▸ **Collected data entries**:
╔══

-- ==== Sys2Proof/Machine/VmpOps.lean ====
section
/-!
DEFINITION. Operation, error, recovery, attestation, firmware, time and topology commands of the mailbox protocol (R304, R353 to
R356, R393, R394, R401).
-/
namespace Sys2Proof.Machine

/-! ### Jobs (R354, R355) -/

/-- A live job the client may act on: one that it submitted here, or any for the CMC on pair 0. -/
def touchable (s : State) (k : Nat) (m : List Byte) (num : Word) : Option Job :=
  s.seq.jobs.find? (fun j => j.num == num && j.phase != .ended && (k == 0 || (ownJob s j && j.client == msgClient m)))

def jobArg (m : List Byte) : Word := BitVec.ofNat 64 (fieldN (msgBody m) 0 8)

/-- Cancel a job here: a queued one is removed, a running one stops under R127 from the strike after this. -/
def cancelHere (s : State) (num : Word) (from' : Nat) (status : BitVec 16) : State :=
  completeRemoved (modJobs s (fun j => j.num == num) (fun j => cancelJob s j from' status))

def serveOpCancel (k : Nat) (remote : List MemberAnswer) (s : State) (m : List Byte) : State :=
  match touchable s k m (jobArg m) with
  | none => respond s k m 0x0105 []
  | some j =>
    let g := groupAnswer s (plGroup j.plan) (0, []) remote
    if g.1 != 0 then respond s k m g.1 g.2
    else
    let s1 := respond s k m 0x0000 []
    cancelHere (sendTo s1 j.members 3 (.jobCancel j.num (now s + 1) 0x0307)) j.num (now s + 1) 0x0307

/-- R354. -/
def execVmpOpCancel (ask : PairAnswers) (s : State) : Host.Outcome State Fault Refusal :=
  .next (takeRequest s ask.pair 0x21 (serveOpCancel ask.pair ask.remote))

def jobState (s : State) (j : Job) : Nat :=
  match j.phase with
  | .queued => 0
  | .running => if s.seq.kind == .run then 1 else 2
  | .ended => 3

def serveOpStatus (k : Nat) (s : State) (m : List Byte) : State :=
  match s.seq.jobs.find? (fun j => j.num == jobArg m) with
  | none => respond s k m 0x0105 []
  | some j =>
    let off := match j.phase with
      | .queued => 0
      | .running => offsetNow s j
      | .ended => j.endOffset
    respond s k m 0x0000 (leBytes 8 (jobState s j) ++ leBytes 8 j.startStrike ++ leBytes 8 off ++ leBytes 8 j.committed ++
      leBytes 8 j.holdStrikes)

/-- R354. -/
def execVmpOpStatus (pair : Nat) (s : State) : Host.Outcome State Fault Refusal := .next (takeRequest s pair 0x22 (serveOpStatus pair))

/-- A deadline replaced on a member; the holds before it do not move it (R48, R355). -/
def setDeadline (s : State) (num : Word) (d : Nat) : State :=
  deadlineComparators (modJobs s (fun j => j.num == num && j.phase != .ended) (fun j => { j with deadline := d, moved := 0 }))

def serveOpDeadline (k : Nat) (remote : List MemberAnswer) (s : State) (m : List Byte) : State :=
  let d := fieldN (msgBody m) 8 8
  match touchable s k m (jobArg m) with
  | none => respond s k m 0x0105 []
  | some j =>
    let g := groupAnswer s (plGroup j.plan) (if d ≠ 0 ∧ param s 0x10 = 0 then 0x0200 else 0, []) remote
    if g.1 != 0 then respond s k m g.1 g.2
    else respond (setDeadline (sendTo s j.members 3 (.jobDeadline j.num d)) j.num d) k m 0x0000 []

/-- R355. -/
def execVmpOpDeadline (ask : PairAnswers) (s : State) : Host.Outcome State Fault Refusal :=
  .next (takeRequest s ask.pair 0x23 (serveOpDeadline ask.pair ask.remote))

/-! ### Errors (R304, R353, R356) -/

/-- Key of the page a target's register reads. -/
def targetPageKey (u : Uid) : Nat := if keyLevel u.toNat = 5 then u.toNat else uidKey u

def serveErrRead (k : Nat) (s : State) (m : List Byte) : State :=
  let u := msgTarget m
  let dest := fieldN (msgBody m) 0 8
  let r (o : Nat) : List Byte := leBytes 8 (ucpRead s u o).toNat
  if dest ≠ 0 && !rangeOk s isTier dest 0x10000 then respond s k m 0x0102 []
  else
    let s1 := if dest = 0 then s else memWrite s dest (ucpBytes s u 0 0x10000)
    respond s1 k m 0x0000 (r 0x10 ++ r 0x18 ++ r 0x20 ++ r 0x38 ++ r 0x100 ++ r 0x108 ++ leBytes 8 (now s))

/-- R353. -/
def execVmpErrRead (pair : Nat) (s : State) : Host.Outcome State Fault Refusal := .next (takeRequest s pair 0x40 (serveErrRead pair))

/-- Clear a checker's logs and counters of the instances that units within key k own (R304). -/
def clearChecker (s : State) (k c : Nat) : State :=
  if c < 16 then
    if covers k (columnKey c) then checkerMod s c (fun x => { x with log := Checker.reset.log, overflow := 0, ceCount := 0 }) else s
  else if c < 32 then
    if k = devKey then checkerMod s c (fun x => { x with log := Checker.reset.log, overflow := 0, ceCount := 0 }) else s
  else
    let mine (inst : Nat) : Bool := covers k (instOwner (c - 32) inst)
    let all := covers k (quadKey (c - 32))
    checkerMod s c (fun x => { x with
      log := x.log.map (fun e => if e.valid && mine e.inst.toNat then LogEntry.empty else e)
      overflow := if all then 0 else x.overflow
      instCe := x.instCe.filter (fun e => !mine e.1) })

def clearLogs (s : State) (k : Nat) : State := (List.range 36).foldl (fun t c => clearChecker t k c) s

/-- Sticky bits of a group that this device clears at a heat boundary, by a write in an earlier strike: a bit set after the write stays, and a
boundary that is past is made up for (R24). -/
def groupClear (s : State) (mask : Word) (write heat : Nat) : State :=
  let late := (s.units.setAt.filter (fun e => decide (write < e.2))).foldl (fun acc e => acc ||| BitVec.ofNat 64 (2 ^ e.1)) 0
  let m := mask &&& ~~~ late
  if heat ≤ heatOf (now s) then pageMod s devKey (fun p => { p with sticky := p.sticky &&& ~~~ m })
  else { s with units := { s.units with groupClears := s.units.groupClears ++ [{ mask := m, heat := heat }] } }

/-- NOTIFY of a group's page, with the bits that stand now (R364). -/
def groupNotify (s : State) (g : Nat) (mask : Word) : State :=
  match (localGroups s).find? (fun x => x.group == g) with
  | some d => pageMod s (5 * 2 ^ 28 + g * 2 ^ 16) (fun p => { p with notify := mask, sticky := groupSticky s d })
  | none => s

def serveErrClear (k : Nat) (s : State) (m : List Byte) : State :=
  let b := msgBody m
  let u := msgTarget m
  let mask : Word := BitVec.ofNat 64 (fieldN b 0 8) &&& stickyMask
  let notify : Word := BitVec.ofNat 64 (fieldN b 8 8) &&& stickyMask
  let heat := heatOf (now s) + 1
  let grp := keyLevel u.toNat = 5
  let s1 := if grp then sendTo (groupClear s mask (now s) heat) (otherMembers s u) 3 (.clearSticky mask (now s) heat)
    else pageMod s (uidKey u) (fun p => { p with sticky := p.sticky &&& ~~~ mask })
  let s2 := if !bit (byteAt b 16) 0 then s1
    else if grp then sendTo (groupNotify s1 (uidDevice u) notify) (otherMembers s u) 3 (.groupNotify (uidDevice u) notify)
    else pageMod s1 (uidKey u) (fun p => { p with notify := notify })
  let s3 := if bit (byteAt b 16) 1 then
      (let t := clearLogs s2 (if grp then devKey else uidKey u)
       if grp then sendTo t (otherMembers s u) 3 .clearLogs else t)
    else s2
  respond s3 k m 0x0000 []

/-- R356. -/
def execVmpErrClear (pair : Nat) (s : State) : Host.Outcome State Fault Refusal := .next (takeRequest s pair 0x41 (serveErrClear pair))

/-! ### Recovery on request (R356, R374) -/

def serveRecover (k : Nat) (s : State) (m : List Byte) : State :=
  let u := msgTarget m
  let r := byteAt (msgBody m) 0
  let busy := (selfAndAncestors (uidKey u)).any (fun a => ownState s a == 0 || ownState s a == 4 || ownState s a == 6)
  if busy then respond s k m 0x0600 []
  else
    let retain := if bit r 7 then none else some (bit r 0, bit r 1)
    detectFault (respondAccepted s k m []) 0xFF u retain [(msgClient m, k, msgTag m, now s)]

/-- R374. -/
def execVmpRecover (pair : Nat) (s : State) : Host.Outcome State Fault Refusal := .next (takeRequest s pair 0x48 (serveRecover pair))

def holdEntry (h : HoldRecord) : List Byte :=
  leBytes 8 h.start ++ leBytes 4 h.strikes ++ leBytes 4 h.uid.toNat ++ leBytes 1 h.cause ++ leBytes 7 0

def serveHoldRead (k : Nat) (s : State) (m : List Byte) : State :=
  let es := s.seq.holds.flatMap holdEntry
  respond s k m 0x0000 (leBytes 8 (holdWord s).toNat ++ leBytes 8 (boolNat (s.seq.kind == .hold)) ++ slice es 0 96)

/-- R353. -/
def execVmpHoldRead (pair : Nat) (s : State) : Host.Outcome State Fault Refusal := .next (takeRequest s pair 0x49 (serveHoldRead pair))

/-! ### Attestation and firmware (R393, R394, R401) -/

/-- The signed report (R401). -/
def attestReport (s : State) (nonce : List Byte) : State × List Byte :=
  let ms := ((List.range 6).zip s.ident.meas).flatMap (fun (p : Nat × Digest) => leBytes 1 (p.1 + 1) ++ leBytes 15 0 ++ digestBytes p.2)
  let body := leBytes 4 0x54414849 ++ leBytes 2 0x0100 ++ leBytes 2 6 ++ leBytes 4 (fullUid s devKey).toNat ++ leBytes 4 (imgSvn s.boot.running) ++
    leBytes 8 (now s) ++ slice nonce 0 32 ++ digestBytes s.ident.digest ++ List.replicate 24 0 ++ ms
  let (t, sig) := cseSign s (sha384 body)
  (t, body ++ sig)

def serveAttest (k : Nat) (s : State) (m : List Byte) : State :=
  let b := msgBody m
  let dest := fieldN b 0x20 8
  if fieldN b 0x28 4 < 608 || !rangeOk s isTier dest 608 then respond s k m 0x0102 []
  else if s.ident.failed then respond (stickySet s devKey 18) k m 0x0700 []
  else
    let (s1, r) := attestReport s (b.take 32)
    respond (memWrite s1 dest r) k m 0x0000 (leBytes 4 608)

/-- R401. -/
def execVmpAttest (pair : Nat) (s : State) : Host.Outcome State Fault Refusal := .next (takeRequest s pair 0x50 (serveAttest pair))

/-- Stage an image (R393). -/
def stageImage (s : State) (img : List Byte) : State × BitVec 16 :=
  let st := imgStageStatus s img
  if st = 0 then ({ s with boot := { s.boot with staged := some img } }, st)
  else (if st = 0x0700 then stickySet s devKey 18 else s, st)

def serveFwStage (k : Nat) (s : State) (m : List Byte) : State :=
  let b := msgBody m
  withRef s k m (fieldN b 0 8) (fieldN b 8 8) (fun s img =>
    let (s1, st) := stageImage s img
    respond s1 k m st (if st = 0 then leBytes 4 (imgSvn img) ++ leBytes 4 0 ++ (digestBytes (imgMeasure img)).take 8 else []))

/-- R393. -/
def execVmpFwStage (pair : Nat) (s : State) : Host.Outcome State Fault Refusal := .next (takeRequest s pair 0x58 (serveFwStage pair))

/-- A migration involves this device. -/
def migrating (s : State) : Bool := s.eng.tables.any (fun t => t.versions.any (fun v => v.migration.isSome))

def serveFwActivate (k : Nat) (s : State) (m : List Byte) : State :=
  let strike := fieldN (msgBody m) 0 8
  if s.boot.staged.isNone then respond s k m 0x0702 []
  else if !isBoundary strike || strike < now s + 8192 || planLive s || migrating s then respond s k m 0x0200 []
  else
    let a : FwActivation := match s.boot.activation with
      | none => { strike := strike, client := msgClient m, pair := k, tag := msgTag m, handedOver := false, readBacks := 0 }
      | some b => { b with strike := Nat.min b.strike strike, also := b.also ++ [(msgClient m, k, msgTag m)] }
    respondAccepted { s with boot := { s.boot with activation := some a } } k m []

/-- R394. -/
def execVmpFwActivate (pair : Nat) (s : State) : Host.Outcome State Fault Refusal := .next (takeRequest s pair 0x59 (serveFwActivate pair))

/-- The completions of an activation: of its request, and of those accepted while it waited. -/
def endActivation (s : State) (a : FwActivation) (st : BitVec 16) : State :=
  ((a.client, a.pair, a.tag) :: a.also).foldl (fun t r => complete t r.1 r.2.2 r.2.1 st []) s

/-- The staged image runs; the one that ran stays in Warden memory, and the leases end whose major the new image does not support. (DESIGN CHOICE, safe: log entry 109.) -/
def handOver (s : State) (img : List Byte) : State :=
  let majors := Config.imageMajors img
  let s1 := { s with boot := { s.boot with running := img, oldCopy := s.boot.running } }
  (s.vmp.clients.filter (fun c => !majors.contains c.major)).foldl (fun t c => endLease t c.id (now t)) s1

/-- R394: at S the staged image takes over, writes itself to flash and reads itself back; an image that does not resume, or that
fails its third read-back, is left to the rollback. (DEDUCED, unsafe: log entry 89.) -/
def execFwImageHandover (resumed readBackOk : Bool) (s : State) : Host.Outcome State Fault Refusal :=
  .next (match s.boot.activation, s.boot.staged with
    | some a, some img =>
      if a.strike ≤ now s && a.readBacks < 3 then
        let s1 := if a.handedOver then s else handOver s img
        if resumed && readBackOk then endActivation (fwFinish s1 img) a 0x0000
        else
          let n := if resumed then a.readBacks + 1 else 3
          { s1 with boot := { s1.boot with activation := some { a with handedOver := true, readBacks := n }, flashImage := if resumed then [] else s1.boot.flashImage } }
      else s
    | _, _ => s)

/-- R394: the old copy is written back, the old image runs again and IMAGE_INVALID is posted. (DEDUCED, unsafe: log entry 89.) -/
def execFwActivateRollback (s : State) : Host.Outcome State Fault Refusal :=
  .next (match s.boot.activation with
    | some a =>
      if a.handedOver && 3 ≤ a.readBacks then
        endActivation { s with boot := { s.boot with activation := none, flashImage := s.boot.oldCopy, running := s.boot.oldCopy, oldCopy := [] } } a 0x0702
      else s
    | none => s)

/-! ### Time and topology (R353) -/

def roleCode : Role → Nat
  | .none => 0 | .master => 1 | .follower => 2 | .holdover => 3

def lockCode : LockState → Nat
  | .unlocked => 0 | .acquiring => 1 | .locked => 2 | .slipped => 3

/-- TIMEBASE.STATUS (R42). -/
def tbStatus (s : State) : Word :=
  let t := s.tb
  let hops := if t.lock == .locked then t.hops.toNat else 0x1F
  BitVec.ofNat 64 (roleCode t.role * 2 ^ 12 + lockCode t.lock * 2 ^ 8 + boolNat t.refLocked * 2 ^ 7 + boolNat t.ppsQualified * 2 ^ 6 +
    boolNat t.classBit * 2 ^ 5 + hops)

def serveTimeRead (k : Nat) (s : State) (m : List Byte) : State :=
  respond s k m 0x0000 (leBytes 8 (now s) ++ leBytes 8 (heatOf (now s)) ++ leBytes 8 (planStep s).toNat ++ leBytes 8 (holdWord s).toNat ++
    leBytes 8 s.tb.strike0Unix.toNat ++ leBytes 8 (tbStatus s).toNat)

/-- R353. -/
def execVmpTimeRead (pair : Nat) (s : State) : Host.Outcome State Fault Refusal := .next (takeRequest s pair 0x60 (serveTimeRead pair))

/-- Mask of the device's own UP ports. -/
def upMask (s : State) : Nat := sumNat ((upPorts s).map (fun p => 2 ^ p))

/-- STATE of a device in TOPO_READ. -/
def topoState (s : State) (d : Nat) : Nat :=
  if d = s.form.device then
    (if ownState s devKey = 4 then 4 else if isFenced s devKey then 3 else if s.form.ready then 2 else 1)
  else sparseGet 0 d s.form.devState

/-- One entry of TOPO_READ. -/
def topoEntry (s : State) (d : Nat) : List Byte :=
  let (x, y, z) := coordOf s d
  let me := d = s.form.device
  leBytes 2 d ++ leBytes 1 x ++ leBytes 1 y ++ leBytes 1 z ++ leBytes 1 (topoState s d) ++
    leBytes 1 (if me then upMask s else (sparseGet 0 d s.form.portsUp).toNat) ++ leBytes 1 0 ++
    leBytes 4 (if me then (unitGet s devKey).page.active.toNat else (sparseGet 0 d s.form.devEpoch).toNat) ++ leBytes 4 0

def serveTopoRead (k : Nat) (s : State) (m : List Byte) : State :=
  let b := msgBody m
  let dest := fieldN b 0 8
  let n := s.form.dx * s.form.dy * s.form.dz
  if fieldN b 8 4 < 16 * n || !rangeOk s isTier dest (16 * n) then respond s k m 0x0102 []
  else
    let (x, y, z) := coordOf s s.form.device
    let s1 := memWrite s dest ((List.range n).flatMap (topoEntry s))
    respond s1 k m 0x0000 (leBytes 1 s.form.dx ++ leBytes 1 s.form.dy ++ leBytes 1 s.form.dz ++ leBytes 1 0 ++ leBytes 2 n ++ leBytes 2 s.form.device ++
      leBytes 1 x ++ leBytes 1 y ++ leBytes 1 z ++ leBytes 1 0 ++ leBytes 2 s.tb.masterDevice.toNat ++ leBytes 2 0 ++ leBytes 4 n)

/-- R353. -/
def execVmpTopoRead (pair : Nat) (s : State) : Host.Outcome State Fault Refusal := .next (takeRequest s pair 0x61 (serveTopoRead pair))

end Sys2Proof.Machine
end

╚══

▸ **WORK TO COMPLETE**: Beginning with the first line of the entries, repeat each line exactly until you have reproduced the one containing "s.seq.jobs.find? (fun j => j.num == num", and add nothing further.

▸ **TASK RESULT**:
-- ==== Sys2Proof/Machine/VmpOps.lean ====
section
/-!
DEFINITION. Operation, error, recovery, attestation, firmware, time and topology commands of the mailbox protocol (R304, R353 to
R356, R393, R394, R401).
-/
namespace Sys2Proof.Machine

/-! ### Jobs (R354, R355) -/

/-- A live job the client may act on: one that it submitted here, or any for the CMC on pair 0. -/
def touchable (s : State) (k : Nat) (m : List Byte) (num : Word) : Option Job :=
  s.seq.jobs.find? (fun j => j.num == num && j.phase != .ended && (k == 0 || (ownJob s j && j.client == msgClient m)))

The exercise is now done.